Lo spazio e le scienze neuro-cognitive oggi

Ma oggi, ci ricorda Alain Berthoz del Collège de France, non si può più parlare di “spazio” al singolare, dato che per un organismo vivente esistono una molteplicità di meccanismi e di livelli di trattamento dei processi spaziali. In accordo con la filosofia di Poincaré e di Einstein, Berthoz rifiuta un approccio “assiomatico” dello spazio in quanto quest’approccio non prende in considerazione il ruolo dell’esperienza sensibile, dell’azione e del movimento. Secondo Berthoz, inoltre, l’idea di spazio che continua a dominare oggi si baserebbe sul pregiudizio secondo cui il cervello tratterebbe gli elementi spaziali con gli strumenti della geometria euclidea. Merleau-Ponty ha invece avuto il merito di sfuggire alla concezione classica della percezione della profondità (basata soltanto su una concezione geometrica delle relazioni tra distanza, larghezza e superficie apparente) per introdurre la nozione di “cambiamento del punto di vista” che permette di valutare una larghezza non “misurata” ma “vista” da un corpo virtuale. Lampante è l’esempio che Merleau-Ponty fa di una donna con il cappello che passa attraverso una porta un po’ bassa. Senza misurare “intellettualmente” le distanze e con una semplice ed immediata percezione corporale, la donna si abbassa quel tanto che le serve per passare sotto la porta includendo i confini del cappello nel suo movimento. Questo avviene perché il cappello, in questo movimento, entra a far parte dei confini del mio schema corporeo.

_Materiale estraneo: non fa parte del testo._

/-- The checks of R94 on head `h`: the code of the first that fails, 0 for none. -/
def State.enableCode (s : State) (h : Nat) : Nat :=
  let t := s.timingReg h
  let dl := s.get (F.HEAD_CFG_DEADLINE h)
  let depth := s.get (F.HEAD_CFG_DEPTH h)
  let c := timingCode h t
  if c != 0 then c
  else if (t.htotal - t.hactive) * 1200000000 * t.den < 128 * (t.htotal * t.num * t.vtotal) then 5
  else if depth = 3 || rateLimit h depth * t.den < t.hactive * t.vactive * t.num then 6
  else if t.vactive ≤ dl then 7
  else if t.vtotal ≤ bits (s.get (F.HEAD_PULSE_POS h)) 10 14 then 8
  else match s.spanOf h with
    | none => 0
    | some _ =>
      let m := s.timingReg (s.master h)
      if t.vactive = m.vactive && t.vtotal = m.vtotal && t.num = m.num && t.den = m.den then 0 else 9

/-! ### Commit requests (R117 to R119, R121, R127, R577) -/

/-- H of R127 for a unit. -/
def State.holdOf (s : State) (u : Nat) : Nat := (s.unit u).hold + 1

/-- The frame with FSEQ `f` is the last of its hold period: its successor's FSEQ is a multiple of H (R127). -/
def lastOfPeriod (f hold : Nat) : Bool := (f + 1) % 2 ^ 32 % hold = 0

/-- The frame index m of the frame of timebase `h` that starts at TIME64 `t` (R109, R112). -/
def State.ptpIndex (s : State) (h t : Nat) : Nat :=
  let b := s.tb h
  let pp := s.get (F.HEAD_PULSE_POS h) % 0x1000000
  let at_ : Int := (t : Int) + (pp * 1000000000 * b.timing.den / max 1 (1024 * b.timing.num * b.timing.vtotal) : Nat)
    - s.getI (F.HEAD_PTP_OFS h)
  (roundDivI (at_ * b.timing.num) (1000000000 * max 1 b.timing.den)).toNat

/-- FSEQ of the frame of timebase `h` after the one under way, as known now: a load that is due counts (R112, R127). -/
def State.nextFseq (s : State) (h : Nat) : Nat :=
  if (s.tb h).loadDue then s.ptpIndex h (s.nextFrameT64 h) % 2 ^ 32 else ((s.tb h).fseq + 1) % 2 ^ 32

/-- The frame under way of timebase `h` is the last of its hold period: its successor's FSEQ, from the apply point on as it
was known there, is a multiple of H (R127). -/
def State.lastFrame (s : State) (h hold : Nat) : Bool := ((s.tb h).succ.getD (s.nextFseq h)) % hold = 0

/-- The commit deadline line of a unit (R91, R131, R132). -/
def State.deadline (s : State) (u : Nat) : Nat :=
  let d := if u < 48 then s.get (F.HEAD_CFG_DEADLINE u) else s.get (F.SPAN_CTRL_DEADLINE (u - 48))
  if d = 0 then (s.tb (s.unitMaster u)).timing.vactive - 2 else d

/-- A request made now for unit `u` is late (R118, R127). -/
def State.isLate (s : State) (u : Nat) : Bool :=
  let b := s.tb (s.unitMaster u)
  !s.unitOff u && s.lastFrame (s.unitMaster u) (s.holdOf u) && s.deadline u ≤ b.line

/-- What a late request leaves: LATE, LATE_COUNT and class 0x40 once per unit and frame (R118). -/
def State.markLate (s : State) (u : Nat) : State :=
  let first := !(s.unit u).lateLogged
  let s := if u < 48 then (s.putB (F.HEAD_COMMIT_LATE u) true).bump (F.HEAD_LATE_COUNT u)
    else (s.putB (F.SPAN_COMMIT_LATE (u - 48)) true).bump (F.SPAN_LATE_COUNT (u - 48))
  let s := s.setUnit u { s.unit u with lateLogged := true }
  if first then (if u < 48 then s.headRec 0x40 u 0 else s.spanRec 0x40 (u - 48) 0) else s

/-- The key of word 0 of window `w`'s descriptor (R227). -/
def winKey (w : Nat) : Nat := 0x720000 + 0x40 * w

/-- The 16 words of a descriptor as reads return them: the OPEN image, or the free descriptor (R226, R227). -/
def State.winWords (s : State) (w : Nat) : List Word := (List.range 16).map (fun i => s.reg (winKey w + 4 * i))

/-- OPEN of unit `u` becomes its SEALED bank; a new OPEN bank holds the same values, armed for nothing (R117, R201). -/
def State.seal (s : State) (u : Nat) : State :=
  let s := { s with
    wins := s.wins.map (fun (e : Nat × Win) =>
      if e.2.unit = some u then
        (e.1, { e.2 with sealed := some ⟨s.winWords e.1, e.2.openArm, e.2.openRemove⟩, openArm := false })
      else e) }
  (s.unitHeads u).foldl (fun s h => s.setHead h { s.head h with bgSealed := s.reg (F.CHEAD_BG h).key }) s

/-! ### Genlock (R96 to R112) -/

def glFree : Nat := 0
def glAcquire : Nat := 1
def glTrack : Nat := 2
def glLocked : Nat := 3
def glFreewheel : Nat := 4
def glHoldover : Nat := 5

/-- The mean spacing of the expected pulses of a timebase as a fraction of PIXEL clocks, nominal before two pulses have
been accepted (R98, R99). Mark: DESIGN CHOICE, log entry 87: a spacing across k expected pulses counts as k. -/
def glSpacing (b : Timebase) : Nat × Nat :=
  if b.spacings.isEmpty then (1200000000 * b.timing.den * (b.pulseDiv + 1), max 1 b.timing.num)
  else ((b.spacings.map (fun e => e.1)).sum, max 1 (b.spacings.map (fun e => e.2)).sum)

/-- A mean spacing of `sp.1 / sp.2` PIXEL clocks as a rate offset from nominal in 0.01 ppm (R99). -/
def measOffset (b : Timebase) (sp : Nat × Nat) : Int :=
  let d := sp.1 * max 1 b.timing.num
  if sp.1 = 0 then 0
  else roundDivI (((1200000000 * b.timing.den * (b.pulseDiv + 1) * sp.2 : Nat) : Int) * 100000000 - (d : Int) * 100000000) d

/-- Phase error of a timebase at a pulse that arrives now (R98). -/
def State.phaseErr (s : State) (h : Nat) : Int :=
  let b := s.tb h
  let span : Int := (b.timing.vtotal : Int) * 1024
  let e : Int := ((b.line * 1024 + s.frac h : Nat) : Int) - (s.get (F.HEAD_PULSE_POS h) % 0x1000000 : Nat)
  (e + span / 2) % span - span / 2

/-- `v` moved toward `goal` by at most `d`. -/
def slew (v goal : Int) (d : Int) : Int := if goal < v then max goal (v - d) else min goal (v + d)

/-- Every head that runs on timebase `h` has ENABLE 0 (R105). -/
def State.tbIdle (s : State) (h : Nat) : Bool := s.unitOff (s.unitOf h)

/-- A phase error is to be removed: by a walk of at most one line in the next vertical blanking, that of the frame under
way while its active lines last, or in one step while the heads are off (R103 to R105). -/
def State.planPhase (s : State) (h : Nat) (e : Int) : State :=
  let b := s.tb h
  let w := max (-1024) (min 1024 e)
  if s.tbIdle h then s.setTb h { b with stepDue := some (-e), walk := 0 }
  else if b.line < b.timing.vactive then s.setTb h { b with walkNow := w, walk := 0, stepDue := none }
  else s.setTb h { b with walk := w, stepDue := none }

/-- The fallback source, where one is named, is taken by a timebase in HOLDOVER (R107). -/
def State.takeFallback (s : State) (h : Nat) : State :=
  let b := s.tb h
  if b.fallback != 0 && b.fallback != b.src then
    ((s.setTb h { b with src := b.fallback, fallback := 0, cand := [], lastPulse := none, spacings := [] }).put
      (F.HEAD_GL_STATE_STATE h) glAcquire).put (F.HEAD_REF_SRC h) b.fallback |>.put (F.HEAD_REF_FALLBACK h) 0
  else s

/-- HOLDOVER: it walks no more, and takes the fallback source where one is named (R106, R107). -/
def State.toHoldover (s : State) (h : Nat) : State :=
  let s := s.put (F.HEAD_GL_STATE_STATE h) glHoldover
  (s.setTb h { s.tb h with lockRun := 0, slewLeft := 0, walk := 0, walkNow := 0, stepDue := none }).takeFallback h

/-- The reference rate is beyond ±500 ppm (R107, R108). -/
def State.rateOut (s : State) (h : Nat) (off : Int) : State :=
  let entry := !(s.get (F.HEAD_GL_STATE_STATE h) = glHoldover && s.on (F.HEAD_GL_STATE_RATE_OUT h))
  let s := (s.putI (F.HEAD_GL_MEAS h) off).putB (F.HEAD_GL_STATE_RATE_OUT h) true
  let s := s.setTb h { s.tb h with holdRate := s.rateOf h }
  let s := if entry then s.headRec 0x44 h 0 else s
  s.toHoldover h

/-- Three pulses in ACQUIRE or HOLDOVER agree when their spacings differ by at most 1/8 line (R102). -/
def agree3 (t : Timing) (p1 p2 p3 : Nat) : Bool :=
  let d := ((p3 - p2 : Nat) : Int) - ((p2 - p1 : Nat) : Int)
  withinLines t 1 8 d.natAbs 1

/-- A pulse in ACQUIRE or HOLDOVER, judged with the two before it (R102, R107). -/
def State.acquirePulse (s : State) (h : Nat) : State :=
  let b := s.tb h
  let cand := (b.cand ++ [s.time.pix]).drop (b.cand.length + 1 - 3)
  match cand with
  | [p1, p2, p3] =>
    let off := measOffset b (p3 - p1, 2)
    if !agree3 b.timing p1 p2 p3 then s.setTb h { b with cand := cand }
    else if off.natAbs ≤ 50000 then
      let e := s.phaseErr h
      let s := s.setTb h { b with cand := [], lastPulse := some p3, spacings := [(p3 - p2, 1), (p2 - p1, 1)], lockRun := 0,
                                  freeFrames := 0, missed := 0 }
      let s := ((s.put (F.HEAD_GL_STATE_STATE h) glTrack).putB (F.HEAD_GL_STATE_RATE_OUT h) false).putI (F.HEAD_GL_MEAS h) off
      (s.putI (F.HEAD_GL_PHASE h) e).planPhase h e
    else (s.setTb h { b with cand := cand }).rateOut h off
  | _ => s.setTb h { b with cand := cand }

/-- An accepted pulse in TRACK, LOCKED or FREEWHEEL, `k` spacings after the last, or the last of a phase step (R98, R99, R101,
R103, R107). The applied offset moves by 5 ppm now, for the first of the PULSE_DIV frames, and by 5 ppm at each frame start
of the others. FREEWHEEL ends at a pulse inside the window of R100 alone, whatever rate it measures. Marks: DESIGN CHOICE, log
entry 115: the spacing up to the last pulse of a phase step does not enter the mean; log entry 116: the pulse that ends
FREEWHEEL is the first of the 8 that LOCKED takes, and the third pulse of ACQUIRE is not one of them. -/
def State.acceptPulse (s : State) (h k : Nat) (step : Bool) : State :=
  let b := s.tb h
  let e := s.phaseErr h
  let sp := if step then b.spacings else ((s.time.pix - b.lastPulse.getD s.time.pix, max 1 k) :: b.spacings).take 8
  let b' := { b with lastPulse := some s.time.pix, spacings := sp, cand := [], missed := 0, freeFrames := 0 }
  let off := measOffset b' (glSpacing b')
  let st := s.get (F.HEAD_GL_STATE_STATE h)
  let s := ((s.setTb h b').putI (F.HEAD_GL_MEAS h) off).putI (F.HEAD_GL_PHASE h) e
  if 50000 < off.natAbs && st != glFreewheel then s.rateOut h off
  else
    let rate := slew (s.rateOf h) off 500
    let s := s.putI (F.HEAD_GL_RATE h) rate
    let inWin := e.natAbs ≤ 16
    let run := if inWin then b.lockRun + 1 else 0
    let s := s.setTb h { s.tb h with lockRun := run, goal := off, slewLeft := b.pulseDiv }
    let s :=
      if st = glLocked then (if inWin then s else (s.put (F.HEAD_GL_STATE_STATE h) glTrack).setTb h { s.tb h with lockRun := 0 })
      else if st = glFreewheel then if step then s else
        (s.put (F.HEAD_GL_STATE_STATE h) glTrack).setTb h { s.tb h with lockRun := if inWin then 1 else 0 }
      else if 8 ≤ run && (off - rate).natAbs ≤ 100 then
        ((s.put (F.HEAD_GL_STATE_STATE h) glLocked).setTb h { s.tb h with loadDue := b.src = 3 || (s.tb h).loadDue }).headRec 0x48 h 0
      else s
    s.planPhase h e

Spazio, motilità e body art

Ma lo spazio è innanzitutto quello che Merleau-Ponty definisce motilità. Lo spazio è tale perché io posso muovermi dentro. Per conoscere un oggetto nello spazio devo necessariamente muovermi verso di esso ed anche “metterlo a distanza”. Se cambio di prospettiva cambia anche la percezione dell’oggetto. Al tempo stesso è grazie al mio movimento nello spazio che io posso verificare la profondità e lo spessore degli oggetti anche se ciò che vedo non è mai la totalità dell’oggetto ma la sintesi immediata delle sue proporzioni geometriche. Come ha sottolineato Stefan Kristensen, dell’Università di Ginevra, il soggetto è concepito da questo punto di vista non come “sostanza” ma come una “figura mobile” ed il suo corpo come “condizione necessaria della sua soggettività”. L’accesso all’interiorità si fa dunque attraverso l’esibizione e la rappresentazione del corpo. Due concetti che sono alla base della moderna body art e dei lavori di artisti come Vito Acconci e Lygia Clark che si sono ispirati direttamente alle opere di Merleau-Ponty.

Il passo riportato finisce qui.